## TASK TO CARRY OUT
Where the line with "exec (.crcUpd b) s = .next t ↔" appears below, start writing out lines exactly, and finish with the line with "cons L rest =>", which is included; write out nothing else.

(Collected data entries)
-- ==== Sys2Proof/Laws/Exec.lean ====
section
/-! SUPPORT. Laws/Exec.lean: for every operation that touches state, everything it can do, said once; and for the pure
operations, once for all of them. The provers cite these instead of unfolding `exec`. -/

namespace Sys2Proof.Machine

/-- The state after one byte was stored at `tail` (40_ring_buffer.md R101). -/
def State.stored (s : State) (b : Byte) : State :=
  { s with rbmem := s.rbmem.write s.tail b, tail := (s.tail + 1) % s.cfg.rbCap, size := s.size + 1 }

theorem execRbEnq_eq_next (b : Byte) (s t : State) :
    exec (.rbEnq b) s = .next t ↔
      (s.cfgErr = true ∧ s.answer (.err .configInvalid) [] = t) ∨
      (s.cfgErr = false ∧ s.size = s.cfg.rbCap ∧ s.answer (.err .full) [] = t) ∨
      (s.cfgErr = false ∧ s.size ≠ s.cfg.rbCap ∧ s.tail < s.cfg.rbCap ∧ (s.stored b).answer (.ok .unit) [] = t) := by
  simp only [exec, execRbEnq, State.whenValid_eq_next, State.ringFull, beq_iff_eq]
  by_cases h : s.size = s.cfg.rbCap <;>
    simp [h, orFault_eq_next, State.enqueue_eq_ok, State.stored, and_assoc, -Nat.not_lt]

theorem execRbDeq_eq_next (s t : State) :
    exec .rbDeq s = .next t ↔
      (s.cfgErr = true ∧ s.answer (.err .configInvalid) [] = t) ∨
      (s.cfgErr = false ∧ s.size = 0 ∧ s.answer (.err .empty) [] = t) ∨
      (s.cfgErr = false ∧ s.size ≠ 0 ∧ s.head < s.cfg.rbCap ∧
        s.dropOldest.answer (.ok (.byte (s.rbmem.read s.head))) [] = t) := by
  simp only [exec, execRbDeq, State.whenValid_eq_next, State.ringEmpty, beq_iff_eq]
  by_cases h : s.size = 0 <;> simp [h, orFault_eq_next, State.ringLoad_eq_ok, and_assoc]

theorem execRbClr_eq_next (s t : State) :
    exec .rbClr s = .next t ↔
      (s.cfgErr = true ∧ s.answer (.err .configInvalid) [] = t) ∨
      (s.cfgErr = false ∧ State.answer { s with head := 0, tail := 0, size := 0 } (.ok .unit) [] = t) := by
  simp [exec, execRbClr, State.whenValid_eq_next]

/-- The queries of the ring, RB.SNAP and CRC.FIN return a value and write nothing. -/
theorem execRead_eq_next (i : Instr) (h : i ∈ [.rbFull, .rbEmpty, .rbSize, .rbCap, .rbSnap, .crcFin]) (s t : State)
    (e : exec i s = .next t) : ∃ st : Status, t = s.answer st [] ∧ st ≠ .hold ∧
      ∀ er, st = .err er → er = .configInvalid := by
  simp only [List.mem_cons, List.not_mem_nil, or_false] at h
  rcases h with rfl | rfl | rfl | rfl | rfl | rfl <;>
    simp only [exec, execRbFull, execRbEmpty, execRbSize, execRbCap, execRbSnap, execCrcFin, State.whenValid_eq_next,
      orFault_eq_next, State.ok_eq_next] at e
  case inr.inr.inr.inr.inl =>
    rcases e with ⟨_, rfl⟩ | ⟨_, a, _, rfl⟩ <;> exact ⟨_, rfl, nofun, by intro er h; cases h <;> rfl⟩
  all_goals rcases e with ⟨_, rfl⟩ | ⟨_, rfl⟩ <;> exact ⟨_, rfl, nofun, by intro er h; cases h <;> rfl⟩

theorem execCrcInit_eq_next (s t : State) :
    exec .crcInit s = .next t ↔
      (s.cfgErr = true ∧ s.answer (.err .configInvalid) [] = t) ∨
      (s.cfgErr = false ∧ State.answer { s with acc := crcInitial } (.ok .unit) [] = t) := by
  simp [exec, execCrcInit, State.whenValid_eq_next]

theorem execCrcUpd_eq_next (b : Byte) (s t : State) :
    exec (.crcUpd b) s = .next t ↔
      (s.cfgErr = true ∧ s.answer (.err .configInvalid) [] = t) ∨
      (s.cfgErr = false ∧ State.answer { s with acc := crcByte s.acc b } (.ok .unit) [] = t) := by
  simp [exec, execCrcUpd, State.whenValid_eq_next]

/-- A pure operation, in whatever state with a valid configuration, returns one and the same status and no event
(10_state.md R38), and never holds. -/
theorem exec_pure (i : Instr) (h : pureOp i = true) :
    ∃ st : Status, st ≠ .hold ∧ st ≠ .err .rxOverflow ∧ ∀ s : State, s.cfgErr = false → exec i s = .next (s.answer st []) := by
  have key : ∀ r : Except Err Result, r ≠ .error .rxOverflow →
      ∃ st : Status, st ≠ .hold ∧ st ≠ .err .rxOverflow ∧
        ∀ s : State, s.cfgErr = false → s.whenValid (s.okOrRaise r) = .next (s.answer st []) := by
    intro r hr
    cases r with
    | ok v =>
      exact ⟨.ok v, nofun, nofun, fun s hs => by simp [State.whenValid, hs, State.okOrRaise, State.ok, State.finish]⟩
    | error e =>
      refine ⟨.err e, nofun, fun h => hr ?_, fun s hs => by
        simp [State.whenValid, hs, State.okOrRaise, State.raise, State.finish]⟩
      cases h; rfl
  have dec : ∀ d k i l, decodeBlocks d k i l ≠ .error .rxOverflow := by
    intro d k
    induction k with
    | zero => intro i l; cases l <;> simp [decodeBlocks]
    | succ k ih =>
      intro i l
      cases l with
      | nil => simp [decodeBlocks]
      | cons L rest =>
        unfold decodeBlocks
        split
        · simp
        · split
          · simp
          · dsimp only
            split
            · next h => exact fun h' => ih _ _ (by cases h'; exact h)
            · simp
  have mask : ∀ n j fs m, maskFields n j fs m ≠ .error .rxOverflow := by
    intro n j fs
    induction fs generalizing j with
    | nil => simp [maskFields]
    | cons f fs ih => intro m; unfold maskFields; split <;> (try split) <;> first | exact ih _ _ | simp
  have sum : ∀ data fs, crcMaskedSum data fs ≠ .error .rxOverflow := by
    intro data fs
    unfold crcMaskedSum
    split
    · simp
    · split
      · next h => exact fun h' => mask _ _ _ _ (by cases h'; exact h)
      · simp
  have extract : ∀ frame fs j rec, extractFields frame j fs rec ≠ .error .rxOverflow := by
    intro frame fs
    induction fs with
    | nil => simp [extractFields]
    | cons f fs ih => intro j rec; unfold extractFields; split <;> (try split) <;> first | exact ih _ _ | simp
  have sealed : ∀ fields, txSeal fields ≠ .error .rxOverflow := by
    intro fields
    unfold txSeal
    split
    · simp
    · split
      · next h => exact fun h' => sum _ _ (by cases h'; exact h)
      · simp
  have lift : ∀ {α : Type} (f : α → Result) (x : Except Err α), x ≠ .error .rxOverflow → x.map f ≠ .error .rxOverflow := by
    intro α f x hx h
    cases x with
    | ok a => cases h
    | error e => exact hx (by cases h; rfl)
  cases i <;> simp only [pureOp, Bool.false_eq_true] at h
  case cobsEnc p d => exact key (.ok _) nofun
  case crcSum data => exact key (.ok _) nofun
  case cobsDec e d =>
    refine key _ (lift _ _ ?_)
    unfold cobsDecode
    split
    · simp
    · exact dec _ _ _ _
  case crcMsum data fs => exact key _ (lift _ _ (sum _ _))
  case fxGet frame a b =>
    refine key _ (lift _ _ ?_)
    unfold fieldGet
    split <;> simp
  case fxHash frame =>
    refine key _ (lift _ _ ?_)
    unfold trailerHash
    split <;> simp
  case recDec frame schema =>
    refine key _ (lift _ _ ?_)
    unfold recordDecode
    split
    · simp
    · split
      · next h => exact fun h' => extract _ _ _ _ (by cases h'; exact h)
      · split
        · next h =>
          unfold trailerHash at h
          split at h <;> cases h
          simp
        · next h => exact fun h' => sum _ _ (by cases h'; exact h)
        · simp
  case txSeal fields => exact key _ (lift _ _ (sealed _))
  case txBuild fields d =>
    refine key _ (lift _ _ ?_)
    unfold txBuild
    split
    · next h => exact fun h' => sealed _ (by cases h'; exact h)
    · simp

theorem execRxPush_eq_next (b : Byte) (s t : State) :
    exec (.rxPush b) s = .next t ↔
      (s.cfgErr = true ∧ s.answer (.err .configInvalid) [] = t) ∨
      (s.cfgErr = false ∧ s.fatal = true ∧ s.answer (.err .disconnected) [] = t) ∨
      (s.cfgErr = false ∧ s.fatal = false ∧ s.size = s.cfg.rbCap ∧
        State.answer { s with fatal := true } (.err .rxOverflow) [] = t) ∨
      (s.cfgErr = false ∧ s.fatal = false ∧ s.size ≠ s.cfg.rbCap ∧ s.tail < s.cfg.rbCap ∧
        (s.stored b).answer (.ok .unit) [] = t) := by
  simp only [exec, execRxPush, State.whenValid_eq_next, State.whenLive_eq_next, State.ringFull, beq_iff_eq]
  by_cases h : s.size = s.cfg.rbCap <;>
    simp [h, orFault_eq_next, State.enqueue_eq_ok, State.stored, and_or_left, and_assoc]

/-- The byte is a frame boundary and FQ is full. -/
theorem State.scanHeld_iff (s : State) (b : Byte) :
    s.scanHeld b = true ↔ b = s.cfg.delim ∧ s.readCount = s.cfg.pktSize ∧ s.fq.length = s.cfg.fqCap := by
  simp [State.scanHeld, State.parseFull, State.fqFull, and_assoc]

/-- An empty FQ has a place (00_scope.md R11), so the scanner does not hold there. -/
theorem State.scanHeld_of_fq_nil (s : State) (b : Byte) (h : s.fq = []) : s.scanHeld b = false := by
  have := s.cfg.fqCap_pos
  refine Bool.eq_false_iff.2 fun hb => ?_
  have := ((State.scanHeld_iff s b).1 hb).2.2
  simp [h] at this
  omega

/-- An empty DQ has a place (00_scope.md R11). -/
theorem State.dqFull_of_dq_nil (s : State) (h : s.dq = []) : s.dqFull = false := by
  have := s.cfg.dqCap_pos
  simp [State.dqFull, h]
  omega

theorem execScStep_eq_next (b : Byte) (s t : State) :
    exec (.scStep b) s = .next t ↔
      (s.cfgErr = true ∧ s.answer (.err .configInvalid) [] = t) ∨
      (s.cfgErr = false ∧ s.fatal = true ∧ s.answer (.err .disconnected) [] = t) ∨
      (s.cfgErr = false ∧ s.fatal = false ∧ s.scanHeld b = true ∧ s.answer .hold [] = t) ∨
      (s.cfgErr = false ∧ s.fatal = false ∧ s.scanHeld b = false ∧
        (s.scanByte b).1.answer (.ok .unit) (s.scanByte b).2 = t) := by
  simp only [exec, execScStep, State.whenValid_eq_next, State.whenLive_eq_next]
  cases h : s.scanHeld b <;> simp [and_or_left]

theorem execScPass_eq_next (s t : State) :
    exec .scPass s = .next t ↔
      (s.cfgErr = true ∧ s.answer (.err .configInvalid) [] = t) ∨
      (s.cfgErr = false ∧ s.fatal = true ∧ s.answer (.err .disconnected) [] = t) ∨
      (s.cfgErr = false ∧ s.fatal = false ∧ s.readCount + s.size < s.cfg.pktSize ∧
        s.answer (.ok (.pass .gated)) [] = t) ∨
      (s.cfgErr = false ∧ s.fatal = false ∧ s.cfg.pktSize ≤ s.readCount + s.size ∧
        passLoop s.size s [] = .next t) := by
  simp only [exec, execScPass, State.whenValid_eq_next, State.whenLive_eq_next]
  by_cases h : s.readCount + s.size < s.cfg.pktSize
  · simp [h, Nat.not_le.2 h, and_or_left]
  · simp [h, Nat.not_lt.1 h, and_or_left]

theorem execFrChk_eq_next (s t : State) :
    exec .frChk s = .next t ↔
      (s.cfgErr = true ∧ s.answer (.err .configInvalid) [] = t) ∨
      (s.cfgErr = false ∧ (s.fq = [] ∨ s.dq.length = s.cfg.dqCap) ∧ s.answer .hold [] = t) ∨
      (s.cfgErr = false ∧ s.dq.length ≠ s.cfg.dqCap ∧ ∃ e rest, s.fq = e :: rest ∧
        (State.deframe { s with fq := rest } e).1.answer (.ok .unit) [(State.deframe { s with fq := rest } e).2] = t) := by
  simp only [exec, execFrChk, State.whenValid_eq_next, State.dqFull]
  cases h : s.fq with
  | nil => simp
  | cons e rest => by_cases hd : s.dq.length = s.cfg.dqCap <;> simp [hd]

/-- Everything a deframing can do (43_frame_scanner.md R176). -/
theorem State.deframe_cases (s : State) (e : Bytes) :
    (∃ err, cobsDecode e s.cfg.delim = .error err ∧ s.deframe e = (s, .error err)) ∨
    (∃ out, cobsDecode e s.cfg.delim = .ok out ∧ out.length = s.cfg.msgSize ∧
      s.deframe e = ({ s with dq := s.dq ++ [out] }, .data out)) ∨
    (∃ out, cobsDecode e s.cfg.delim = .ok out ∧ out.length ≠ s.cfg.msgSize ∧
      s.deframe e = (s, .warn (.lengthMismatch out.length))) := by
  unfold State.deframe
  cases h : cobsDecode e s.cfg.delim with
  | error err => exact .inl ⟨err, rfl, rfl⟩
  | ok out =>
    by_cases hl : out.length = s.cfg.msgSize
    · exact .inr (.inl ⟨out, rfl, hl, by simp [hl]⟩)
    · exact .inr (.inr ⟨out, rfl, hl, by simp [hl]⟩)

## ANSWER TO THE EXERCISE
    exec (.crcUpd b) s = .next t ↔
      (s.cfgErr = true ∧ s.answer (.err .configInvalid) [] = t) ∨
      (s.cfgErr = false ∧ State.answer { s with acc := crcByte s.acc b } (.ok .unit) [] = t) := by
  simp [exec, execCrcUpd, State.whenValid_eq_next]

/-- A pure operation, in whatever state with a valid configuration, returns one and the same status and no event
(10_state.md R38), and never holds. -/
theorem exec_pure (i : Instr) (h : pureOp i = true) :
    ∃ st : Status, st ≠ .hold ∧ st ≠ .err .rxOverflow ∧ ∀ s : State, s.cfgErr = false → exec i s = .next (s.answer st []) := by
  have key : ∀ r : Except Err Result, r ≠ .error .rxOverflow →
      ∃ st : Status, st ≠ .hold ∧ st ≠ .err .rxOverflow ∧
        ∀ s : State, s.cfgErr = false → s.whenValid (s.okOrRaise r) = .next (s.answer st []) := by
    intro r hr
    cases r with
    | ok v =>
      exact ⟨.ok v, nofun, nofun, fun s hs => by simp [State.whenValid, hs, State.okOrRaise, State.ok, State.finish]⟩
    | error e =>
      refine ⟨.err e, nofun, fun h => hr ?_, fun s hs => by
        simp [State.whenValid, hs, State.okOrRaise, State.raise, State.finish]⟩
      cases h; rfl
  have dec : ∀ d k i l, decodeBlocks d k i l ≠ .error .rxOverflow := by
    intro d k
    induction k with
    | zero => intro i l; cases l <;> simp [decodeBlocks]
    | succ k ih =>
      intro i l
      cases l with
      | nil => simp [decodeBlocks]
      | cons L rest =>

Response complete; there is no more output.